### DATASET EXCERPTS
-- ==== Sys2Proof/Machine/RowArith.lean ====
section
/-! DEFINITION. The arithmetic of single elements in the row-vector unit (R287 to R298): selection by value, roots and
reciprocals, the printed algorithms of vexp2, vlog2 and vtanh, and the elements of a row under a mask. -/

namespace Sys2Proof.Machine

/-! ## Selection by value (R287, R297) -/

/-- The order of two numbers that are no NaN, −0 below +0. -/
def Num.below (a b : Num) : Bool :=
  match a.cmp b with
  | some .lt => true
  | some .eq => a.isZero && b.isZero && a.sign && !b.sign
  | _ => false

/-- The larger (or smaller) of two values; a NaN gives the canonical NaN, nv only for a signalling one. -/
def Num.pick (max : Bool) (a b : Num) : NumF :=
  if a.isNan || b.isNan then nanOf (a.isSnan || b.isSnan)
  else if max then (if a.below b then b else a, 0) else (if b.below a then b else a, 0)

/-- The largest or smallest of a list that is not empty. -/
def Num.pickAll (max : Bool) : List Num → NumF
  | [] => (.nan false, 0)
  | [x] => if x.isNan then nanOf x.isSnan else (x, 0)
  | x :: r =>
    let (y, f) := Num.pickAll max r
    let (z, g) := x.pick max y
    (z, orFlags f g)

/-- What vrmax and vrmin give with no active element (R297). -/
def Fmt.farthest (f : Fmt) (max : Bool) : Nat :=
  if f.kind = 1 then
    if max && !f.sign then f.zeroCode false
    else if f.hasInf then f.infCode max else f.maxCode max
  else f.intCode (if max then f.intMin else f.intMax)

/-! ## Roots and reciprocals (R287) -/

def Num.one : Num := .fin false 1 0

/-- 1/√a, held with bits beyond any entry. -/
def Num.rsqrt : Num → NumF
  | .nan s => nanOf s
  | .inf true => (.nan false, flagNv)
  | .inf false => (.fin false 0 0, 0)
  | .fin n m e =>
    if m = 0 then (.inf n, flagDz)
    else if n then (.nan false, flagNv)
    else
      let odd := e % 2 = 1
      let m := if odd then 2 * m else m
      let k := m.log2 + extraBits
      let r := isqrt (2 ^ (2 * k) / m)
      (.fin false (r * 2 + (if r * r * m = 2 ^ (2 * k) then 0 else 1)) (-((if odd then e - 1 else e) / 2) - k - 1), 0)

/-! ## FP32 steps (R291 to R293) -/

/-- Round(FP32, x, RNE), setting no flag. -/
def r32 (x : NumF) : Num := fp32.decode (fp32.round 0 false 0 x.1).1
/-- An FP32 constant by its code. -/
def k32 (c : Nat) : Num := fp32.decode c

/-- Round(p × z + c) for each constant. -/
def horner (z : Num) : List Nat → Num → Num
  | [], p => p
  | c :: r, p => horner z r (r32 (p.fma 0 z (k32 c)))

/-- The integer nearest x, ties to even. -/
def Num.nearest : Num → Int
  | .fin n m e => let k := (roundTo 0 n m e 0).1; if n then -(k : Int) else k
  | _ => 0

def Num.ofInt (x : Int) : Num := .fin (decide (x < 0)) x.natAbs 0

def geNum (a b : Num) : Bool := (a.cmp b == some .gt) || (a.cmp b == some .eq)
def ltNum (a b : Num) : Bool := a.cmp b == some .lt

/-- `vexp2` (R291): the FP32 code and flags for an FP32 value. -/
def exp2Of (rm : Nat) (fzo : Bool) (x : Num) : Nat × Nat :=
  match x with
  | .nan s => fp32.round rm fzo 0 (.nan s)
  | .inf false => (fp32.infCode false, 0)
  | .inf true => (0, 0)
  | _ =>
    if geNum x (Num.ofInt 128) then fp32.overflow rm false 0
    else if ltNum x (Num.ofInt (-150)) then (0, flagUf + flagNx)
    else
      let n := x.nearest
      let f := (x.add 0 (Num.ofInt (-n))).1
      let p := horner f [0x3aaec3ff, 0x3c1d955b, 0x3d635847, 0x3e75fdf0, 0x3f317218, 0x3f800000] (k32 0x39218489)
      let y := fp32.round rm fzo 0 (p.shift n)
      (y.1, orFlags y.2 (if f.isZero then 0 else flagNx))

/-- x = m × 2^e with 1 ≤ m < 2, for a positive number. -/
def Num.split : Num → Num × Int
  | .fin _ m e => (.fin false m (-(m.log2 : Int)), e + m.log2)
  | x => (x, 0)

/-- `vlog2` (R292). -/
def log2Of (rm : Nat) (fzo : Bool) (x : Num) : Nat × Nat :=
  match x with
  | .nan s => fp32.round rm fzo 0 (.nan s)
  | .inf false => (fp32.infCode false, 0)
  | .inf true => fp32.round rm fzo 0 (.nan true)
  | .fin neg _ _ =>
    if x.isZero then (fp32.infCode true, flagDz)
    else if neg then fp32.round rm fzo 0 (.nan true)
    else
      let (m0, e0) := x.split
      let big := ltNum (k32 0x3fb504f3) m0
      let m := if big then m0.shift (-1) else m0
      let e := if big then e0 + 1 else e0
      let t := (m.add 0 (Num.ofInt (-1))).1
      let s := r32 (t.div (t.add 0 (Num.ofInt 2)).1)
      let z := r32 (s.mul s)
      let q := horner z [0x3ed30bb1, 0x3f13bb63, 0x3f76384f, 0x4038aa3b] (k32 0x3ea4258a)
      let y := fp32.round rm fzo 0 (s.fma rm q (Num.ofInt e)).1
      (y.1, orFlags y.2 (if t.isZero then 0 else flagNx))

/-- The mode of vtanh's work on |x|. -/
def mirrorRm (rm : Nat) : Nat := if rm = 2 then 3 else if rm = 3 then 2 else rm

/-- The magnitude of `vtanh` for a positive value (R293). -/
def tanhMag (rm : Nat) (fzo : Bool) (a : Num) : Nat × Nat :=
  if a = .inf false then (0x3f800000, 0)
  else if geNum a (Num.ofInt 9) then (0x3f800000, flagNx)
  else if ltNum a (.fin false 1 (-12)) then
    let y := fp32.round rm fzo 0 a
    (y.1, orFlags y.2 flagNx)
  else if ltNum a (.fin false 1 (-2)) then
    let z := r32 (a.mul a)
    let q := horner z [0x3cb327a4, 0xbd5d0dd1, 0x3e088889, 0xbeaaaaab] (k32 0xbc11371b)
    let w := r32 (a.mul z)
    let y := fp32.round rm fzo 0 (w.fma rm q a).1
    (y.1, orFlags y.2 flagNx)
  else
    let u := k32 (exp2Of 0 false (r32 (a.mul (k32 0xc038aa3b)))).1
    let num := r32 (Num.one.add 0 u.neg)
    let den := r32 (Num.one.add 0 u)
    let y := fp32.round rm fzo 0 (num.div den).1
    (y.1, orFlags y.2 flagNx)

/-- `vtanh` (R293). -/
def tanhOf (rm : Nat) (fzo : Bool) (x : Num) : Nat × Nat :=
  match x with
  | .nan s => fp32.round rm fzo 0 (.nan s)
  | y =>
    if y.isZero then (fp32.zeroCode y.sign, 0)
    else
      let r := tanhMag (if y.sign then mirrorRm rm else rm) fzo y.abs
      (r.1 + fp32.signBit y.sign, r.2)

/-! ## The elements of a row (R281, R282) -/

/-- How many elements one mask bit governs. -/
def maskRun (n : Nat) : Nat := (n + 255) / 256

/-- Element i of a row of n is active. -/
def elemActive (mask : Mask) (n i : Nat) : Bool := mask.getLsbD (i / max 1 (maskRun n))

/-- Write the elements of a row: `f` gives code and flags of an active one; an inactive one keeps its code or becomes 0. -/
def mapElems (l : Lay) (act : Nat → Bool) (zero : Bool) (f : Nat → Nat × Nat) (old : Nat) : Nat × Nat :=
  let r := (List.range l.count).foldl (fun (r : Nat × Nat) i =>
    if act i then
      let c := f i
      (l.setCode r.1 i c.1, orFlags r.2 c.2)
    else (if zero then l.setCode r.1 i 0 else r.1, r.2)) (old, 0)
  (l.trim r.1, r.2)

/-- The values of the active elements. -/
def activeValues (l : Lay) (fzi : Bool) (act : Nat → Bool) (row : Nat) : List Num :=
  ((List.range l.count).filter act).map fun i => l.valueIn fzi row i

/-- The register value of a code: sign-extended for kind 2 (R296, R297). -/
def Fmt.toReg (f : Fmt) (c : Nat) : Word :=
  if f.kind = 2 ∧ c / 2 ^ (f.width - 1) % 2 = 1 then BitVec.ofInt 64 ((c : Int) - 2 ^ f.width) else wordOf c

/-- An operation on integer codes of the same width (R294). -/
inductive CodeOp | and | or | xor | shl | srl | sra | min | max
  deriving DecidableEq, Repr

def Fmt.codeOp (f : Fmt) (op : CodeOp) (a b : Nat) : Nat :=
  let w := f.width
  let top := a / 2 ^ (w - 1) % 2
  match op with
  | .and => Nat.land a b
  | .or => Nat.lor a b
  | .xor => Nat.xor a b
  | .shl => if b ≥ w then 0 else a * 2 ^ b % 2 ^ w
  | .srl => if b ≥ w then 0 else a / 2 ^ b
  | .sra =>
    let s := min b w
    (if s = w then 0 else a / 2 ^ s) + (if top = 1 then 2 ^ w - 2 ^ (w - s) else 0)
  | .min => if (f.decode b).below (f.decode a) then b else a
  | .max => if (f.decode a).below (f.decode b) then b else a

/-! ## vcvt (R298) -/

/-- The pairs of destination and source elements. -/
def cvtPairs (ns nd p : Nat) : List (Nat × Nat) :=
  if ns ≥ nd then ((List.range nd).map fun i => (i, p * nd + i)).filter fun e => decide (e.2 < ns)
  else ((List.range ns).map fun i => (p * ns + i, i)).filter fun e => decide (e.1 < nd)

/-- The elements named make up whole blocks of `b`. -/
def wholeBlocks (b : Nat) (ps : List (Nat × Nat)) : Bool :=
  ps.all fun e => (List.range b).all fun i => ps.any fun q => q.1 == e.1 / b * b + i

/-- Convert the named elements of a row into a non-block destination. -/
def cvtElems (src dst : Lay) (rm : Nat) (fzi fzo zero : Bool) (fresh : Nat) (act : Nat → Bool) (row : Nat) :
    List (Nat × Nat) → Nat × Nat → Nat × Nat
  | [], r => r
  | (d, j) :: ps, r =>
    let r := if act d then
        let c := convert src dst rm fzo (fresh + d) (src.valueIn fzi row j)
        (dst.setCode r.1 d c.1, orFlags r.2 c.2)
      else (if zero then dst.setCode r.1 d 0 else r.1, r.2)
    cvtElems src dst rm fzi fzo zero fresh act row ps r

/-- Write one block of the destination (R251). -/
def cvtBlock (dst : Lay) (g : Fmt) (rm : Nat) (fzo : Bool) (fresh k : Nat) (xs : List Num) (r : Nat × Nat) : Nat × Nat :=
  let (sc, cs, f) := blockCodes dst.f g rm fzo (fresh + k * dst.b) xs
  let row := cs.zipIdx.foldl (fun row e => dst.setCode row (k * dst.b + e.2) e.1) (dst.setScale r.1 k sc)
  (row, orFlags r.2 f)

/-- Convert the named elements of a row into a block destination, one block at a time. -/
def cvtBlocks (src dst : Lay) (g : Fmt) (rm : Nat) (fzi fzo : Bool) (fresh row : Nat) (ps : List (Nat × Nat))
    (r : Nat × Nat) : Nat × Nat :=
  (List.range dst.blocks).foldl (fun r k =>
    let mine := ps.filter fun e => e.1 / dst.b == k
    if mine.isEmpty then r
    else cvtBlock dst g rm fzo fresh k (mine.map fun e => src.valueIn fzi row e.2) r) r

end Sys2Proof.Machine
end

...

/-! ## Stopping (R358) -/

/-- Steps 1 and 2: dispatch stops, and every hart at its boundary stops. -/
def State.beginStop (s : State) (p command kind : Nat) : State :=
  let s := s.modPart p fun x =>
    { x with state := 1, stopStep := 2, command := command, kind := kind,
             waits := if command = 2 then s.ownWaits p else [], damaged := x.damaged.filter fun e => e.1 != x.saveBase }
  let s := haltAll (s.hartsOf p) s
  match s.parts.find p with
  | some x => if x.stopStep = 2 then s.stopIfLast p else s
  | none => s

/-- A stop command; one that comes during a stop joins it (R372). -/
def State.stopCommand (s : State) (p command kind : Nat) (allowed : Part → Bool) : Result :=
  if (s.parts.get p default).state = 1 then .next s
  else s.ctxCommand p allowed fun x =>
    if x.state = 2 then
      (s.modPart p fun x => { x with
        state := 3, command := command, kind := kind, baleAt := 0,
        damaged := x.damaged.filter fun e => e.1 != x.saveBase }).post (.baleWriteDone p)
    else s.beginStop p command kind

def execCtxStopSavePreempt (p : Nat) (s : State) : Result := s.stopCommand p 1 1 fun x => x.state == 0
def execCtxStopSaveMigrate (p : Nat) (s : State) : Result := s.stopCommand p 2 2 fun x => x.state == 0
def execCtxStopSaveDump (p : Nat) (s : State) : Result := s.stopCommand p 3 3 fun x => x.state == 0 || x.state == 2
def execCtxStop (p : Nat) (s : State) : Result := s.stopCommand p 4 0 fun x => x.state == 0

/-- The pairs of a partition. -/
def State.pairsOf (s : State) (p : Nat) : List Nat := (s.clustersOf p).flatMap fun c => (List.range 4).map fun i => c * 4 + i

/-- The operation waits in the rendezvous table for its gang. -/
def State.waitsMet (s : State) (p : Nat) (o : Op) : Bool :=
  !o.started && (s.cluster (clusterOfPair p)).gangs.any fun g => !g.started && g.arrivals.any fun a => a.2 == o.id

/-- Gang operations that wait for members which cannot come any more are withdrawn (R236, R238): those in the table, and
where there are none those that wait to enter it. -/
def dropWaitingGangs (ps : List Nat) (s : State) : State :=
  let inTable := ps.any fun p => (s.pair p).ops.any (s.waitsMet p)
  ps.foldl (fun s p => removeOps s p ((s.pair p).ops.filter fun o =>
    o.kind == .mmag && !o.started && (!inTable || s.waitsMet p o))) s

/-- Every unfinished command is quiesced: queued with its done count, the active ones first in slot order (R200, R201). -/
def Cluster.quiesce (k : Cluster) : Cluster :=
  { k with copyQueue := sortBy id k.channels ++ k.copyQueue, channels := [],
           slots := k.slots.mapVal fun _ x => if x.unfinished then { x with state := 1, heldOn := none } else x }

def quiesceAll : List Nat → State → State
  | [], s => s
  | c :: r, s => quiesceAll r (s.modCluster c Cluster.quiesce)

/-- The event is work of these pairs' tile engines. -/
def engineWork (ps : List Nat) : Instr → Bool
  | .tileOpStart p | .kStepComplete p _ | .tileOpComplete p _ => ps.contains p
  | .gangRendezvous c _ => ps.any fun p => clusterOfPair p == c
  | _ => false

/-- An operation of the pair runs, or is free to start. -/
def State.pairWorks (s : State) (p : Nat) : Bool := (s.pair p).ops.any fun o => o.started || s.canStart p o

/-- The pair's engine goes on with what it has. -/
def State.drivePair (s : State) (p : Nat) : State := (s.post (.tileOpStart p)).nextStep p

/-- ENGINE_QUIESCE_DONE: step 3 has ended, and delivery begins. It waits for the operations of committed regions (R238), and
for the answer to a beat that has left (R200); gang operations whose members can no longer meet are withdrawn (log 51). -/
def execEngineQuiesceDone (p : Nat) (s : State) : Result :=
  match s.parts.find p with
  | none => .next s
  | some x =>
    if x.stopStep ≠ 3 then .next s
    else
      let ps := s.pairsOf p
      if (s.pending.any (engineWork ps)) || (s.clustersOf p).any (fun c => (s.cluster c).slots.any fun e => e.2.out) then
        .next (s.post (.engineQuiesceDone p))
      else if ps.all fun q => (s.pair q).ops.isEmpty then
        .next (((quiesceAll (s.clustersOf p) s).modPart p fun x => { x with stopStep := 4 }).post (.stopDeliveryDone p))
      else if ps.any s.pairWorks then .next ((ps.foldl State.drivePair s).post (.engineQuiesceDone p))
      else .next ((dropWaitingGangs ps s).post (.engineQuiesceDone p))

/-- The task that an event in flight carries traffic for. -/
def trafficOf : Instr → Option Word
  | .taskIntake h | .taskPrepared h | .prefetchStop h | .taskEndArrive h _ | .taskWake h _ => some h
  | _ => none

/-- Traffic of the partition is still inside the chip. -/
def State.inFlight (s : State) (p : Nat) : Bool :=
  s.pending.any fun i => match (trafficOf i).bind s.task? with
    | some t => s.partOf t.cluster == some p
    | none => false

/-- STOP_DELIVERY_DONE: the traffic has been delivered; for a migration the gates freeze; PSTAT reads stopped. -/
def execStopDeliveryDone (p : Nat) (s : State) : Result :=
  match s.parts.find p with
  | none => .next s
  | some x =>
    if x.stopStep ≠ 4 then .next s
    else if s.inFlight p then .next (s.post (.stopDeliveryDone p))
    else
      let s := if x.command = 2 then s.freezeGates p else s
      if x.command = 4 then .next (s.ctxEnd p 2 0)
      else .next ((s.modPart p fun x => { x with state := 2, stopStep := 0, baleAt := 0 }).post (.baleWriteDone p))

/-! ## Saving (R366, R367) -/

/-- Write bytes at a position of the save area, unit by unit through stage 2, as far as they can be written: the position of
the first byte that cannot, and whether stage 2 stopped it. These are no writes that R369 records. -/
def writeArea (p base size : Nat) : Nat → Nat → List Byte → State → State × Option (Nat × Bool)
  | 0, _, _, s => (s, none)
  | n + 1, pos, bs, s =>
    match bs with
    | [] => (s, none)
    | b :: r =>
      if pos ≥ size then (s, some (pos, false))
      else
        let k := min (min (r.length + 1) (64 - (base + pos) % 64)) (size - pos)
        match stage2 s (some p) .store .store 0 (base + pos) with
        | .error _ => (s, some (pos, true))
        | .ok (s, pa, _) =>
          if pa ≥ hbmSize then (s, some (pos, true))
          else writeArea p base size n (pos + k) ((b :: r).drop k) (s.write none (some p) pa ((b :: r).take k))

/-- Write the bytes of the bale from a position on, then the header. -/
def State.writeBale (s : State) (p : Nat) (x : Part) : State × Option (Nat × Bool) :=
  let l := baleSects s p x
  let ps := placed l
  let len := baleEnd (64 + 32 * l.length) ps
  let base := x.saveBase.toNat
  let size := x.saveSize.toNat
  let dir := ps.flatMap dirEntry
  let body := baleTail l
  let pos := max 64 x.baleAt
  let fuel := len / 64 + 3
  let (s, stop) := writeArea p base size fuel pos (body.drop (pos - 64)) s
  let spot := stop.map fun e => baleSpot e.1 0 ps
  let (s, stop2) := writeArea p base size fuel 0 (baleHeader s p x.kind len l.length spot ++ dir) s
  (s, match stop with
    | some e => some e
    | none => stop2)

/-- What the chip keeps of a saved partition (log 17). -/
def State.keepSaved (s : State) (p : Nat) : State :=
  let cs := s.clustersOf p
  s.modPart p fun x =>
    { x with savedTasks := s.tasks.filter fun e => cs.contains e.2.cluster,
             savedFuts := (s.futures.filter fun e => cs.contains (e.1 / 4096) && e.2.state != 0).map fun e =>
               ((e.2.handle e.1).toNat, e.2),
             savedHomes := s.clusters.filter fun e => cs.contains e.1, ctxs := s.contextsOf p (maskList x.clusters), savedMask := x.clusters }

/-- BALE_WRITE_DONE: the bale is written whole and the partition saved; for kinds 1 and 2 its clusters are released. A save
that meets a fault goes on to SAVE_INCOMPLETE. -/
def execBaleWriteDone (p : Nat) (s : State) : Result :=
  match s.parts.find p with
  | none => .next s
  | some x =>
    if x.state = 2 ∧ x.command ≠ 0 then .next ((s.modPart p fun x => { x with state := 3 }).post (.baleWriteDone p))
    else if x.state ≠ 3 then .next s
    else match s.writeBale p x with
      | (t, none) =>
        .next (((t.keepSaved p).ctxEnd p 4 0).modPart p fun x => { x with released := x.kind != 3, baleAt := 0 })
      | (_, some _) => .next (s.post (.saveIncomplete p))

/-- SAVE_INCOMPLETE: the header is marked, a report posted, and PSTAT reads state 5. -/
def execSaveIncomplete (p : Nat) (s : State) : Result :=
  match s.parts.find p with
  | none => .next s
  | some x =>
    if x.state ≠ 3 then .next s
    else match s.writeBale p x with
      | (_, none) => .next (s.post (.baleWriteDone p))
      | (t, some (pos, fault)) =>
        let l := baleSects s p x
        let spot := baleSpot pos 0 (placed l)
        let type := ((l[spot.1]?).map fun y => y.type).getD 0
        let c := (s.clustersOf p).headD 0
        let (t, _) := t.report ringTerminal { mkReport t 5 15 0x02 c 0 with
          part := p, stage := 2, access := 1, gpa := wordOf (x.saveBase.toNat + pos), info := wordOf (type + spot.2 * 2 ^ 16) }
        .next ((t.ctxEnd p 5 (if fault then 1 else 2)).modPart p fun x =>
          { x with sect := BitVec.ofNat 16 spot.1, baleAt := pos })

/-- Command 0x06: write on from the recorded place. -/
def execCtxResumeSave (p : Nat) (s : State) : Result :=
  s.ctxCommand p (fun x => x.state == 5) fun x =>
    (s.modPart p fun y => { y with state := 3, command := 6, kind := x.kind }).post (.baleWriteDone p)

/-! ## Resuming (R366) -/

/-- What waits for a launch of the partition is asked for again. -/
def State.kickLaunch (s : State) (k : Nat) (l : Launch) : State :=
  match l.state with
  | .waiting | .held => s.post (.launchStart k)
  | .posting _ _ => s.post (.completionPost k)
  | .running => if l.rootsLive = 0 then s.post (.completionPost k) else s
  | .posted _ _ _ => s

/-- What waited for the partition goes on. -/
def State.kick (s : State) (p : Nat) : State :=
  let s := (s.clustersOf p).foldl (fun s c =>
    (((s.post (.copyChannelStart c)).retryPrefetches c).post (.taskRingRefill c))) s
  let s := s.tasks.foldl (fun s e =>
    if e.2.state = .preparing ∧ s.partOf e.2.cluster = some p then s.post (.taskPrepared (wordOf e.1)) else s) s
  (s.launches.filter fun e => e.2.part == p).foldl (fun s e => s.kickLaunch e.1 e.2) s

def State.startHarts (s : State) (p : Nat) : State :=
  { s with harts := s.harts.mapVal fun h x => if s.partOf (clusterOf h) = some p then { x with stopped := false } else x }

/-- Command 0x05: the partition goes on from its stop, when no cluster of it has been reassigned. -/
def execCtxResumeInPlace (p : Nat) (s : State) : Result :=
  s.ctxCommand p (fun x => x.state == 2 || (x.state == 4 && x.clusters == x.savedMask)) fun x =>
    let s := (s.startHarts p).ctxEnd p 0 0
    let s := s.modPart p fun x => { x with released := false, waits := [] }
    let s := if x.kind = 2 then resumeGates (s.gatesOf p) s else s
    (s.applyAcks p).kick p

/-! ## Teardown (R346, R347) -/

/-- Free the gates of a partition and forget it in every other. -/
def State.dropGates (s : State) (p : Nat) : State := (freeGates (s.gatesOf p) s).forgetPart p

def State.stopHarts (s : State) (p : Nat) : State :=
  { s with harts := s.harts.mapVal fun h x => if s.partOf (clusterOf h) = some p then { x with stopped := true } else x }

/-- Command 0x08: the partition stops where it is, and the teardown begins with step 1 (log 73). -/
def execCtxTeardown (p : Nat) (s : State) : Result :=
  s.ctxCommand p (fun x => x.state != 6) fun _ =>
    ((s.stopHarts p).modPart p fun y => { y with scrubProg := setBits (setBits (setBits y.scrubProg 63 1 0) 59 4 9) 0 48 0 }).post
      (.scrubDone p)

--

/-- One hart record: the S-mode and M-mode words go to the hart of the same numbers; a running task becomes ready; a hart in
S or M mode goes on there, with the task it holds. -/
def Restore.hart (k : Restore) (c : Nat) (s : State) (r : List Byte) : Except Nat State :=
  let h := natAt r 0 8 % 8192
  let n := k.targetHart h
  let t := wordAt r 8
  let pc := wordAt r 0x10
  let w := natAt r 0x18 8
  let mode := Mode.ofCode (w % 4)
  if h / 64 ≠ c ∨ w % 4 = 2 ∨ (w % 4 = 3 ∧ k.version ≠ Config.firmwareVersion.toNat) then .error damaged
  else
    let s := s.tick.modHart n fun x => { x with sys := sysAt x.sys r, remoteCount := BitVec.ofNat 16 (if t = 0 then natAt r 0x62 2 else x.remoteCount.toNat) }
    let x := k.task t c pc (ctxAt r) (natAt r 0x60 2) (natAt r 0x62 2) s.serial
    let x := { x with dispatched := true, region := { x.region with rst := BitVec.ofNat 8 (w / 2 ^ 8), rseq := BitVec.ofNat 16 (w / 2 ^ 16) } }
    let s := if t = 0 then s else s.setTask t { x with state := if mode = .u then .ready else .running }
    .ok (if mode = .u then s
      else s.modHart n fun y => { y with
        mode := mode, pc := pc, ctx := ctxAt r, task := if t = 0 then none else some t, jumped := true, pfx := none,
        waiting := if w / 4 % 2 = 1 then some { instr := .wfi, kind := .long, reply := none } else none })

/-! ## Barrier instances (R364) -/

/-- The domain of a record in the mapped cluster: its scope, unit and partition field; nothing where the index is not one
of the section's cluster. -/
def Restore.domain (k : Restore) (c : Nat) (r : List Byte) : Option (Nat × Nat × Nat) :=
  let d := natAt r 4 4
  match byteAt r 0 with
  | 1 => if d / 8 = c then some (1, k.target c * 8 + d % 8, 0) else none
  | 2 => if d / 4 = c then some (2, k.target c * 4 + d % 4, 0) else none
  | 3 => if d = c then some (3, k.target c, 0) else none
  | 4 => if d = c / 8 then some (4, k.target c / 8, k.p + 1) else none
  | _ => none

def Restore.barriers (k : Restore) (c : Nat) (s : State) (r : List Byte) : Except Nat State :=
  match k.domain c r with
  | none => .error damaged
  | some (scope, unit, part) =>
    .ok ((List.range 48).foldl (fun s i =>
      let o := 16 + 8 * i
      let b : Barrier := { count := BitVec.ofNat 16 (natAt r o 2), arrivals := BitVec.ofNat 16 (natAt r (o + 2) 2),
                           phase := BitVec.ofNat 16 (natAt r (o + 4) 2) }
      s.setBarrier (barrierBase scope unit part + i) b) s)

### TASK STATEMENT
Using the records above, count every line that includes the word "reads", and state the number only.

### YOUR RESPONSE
2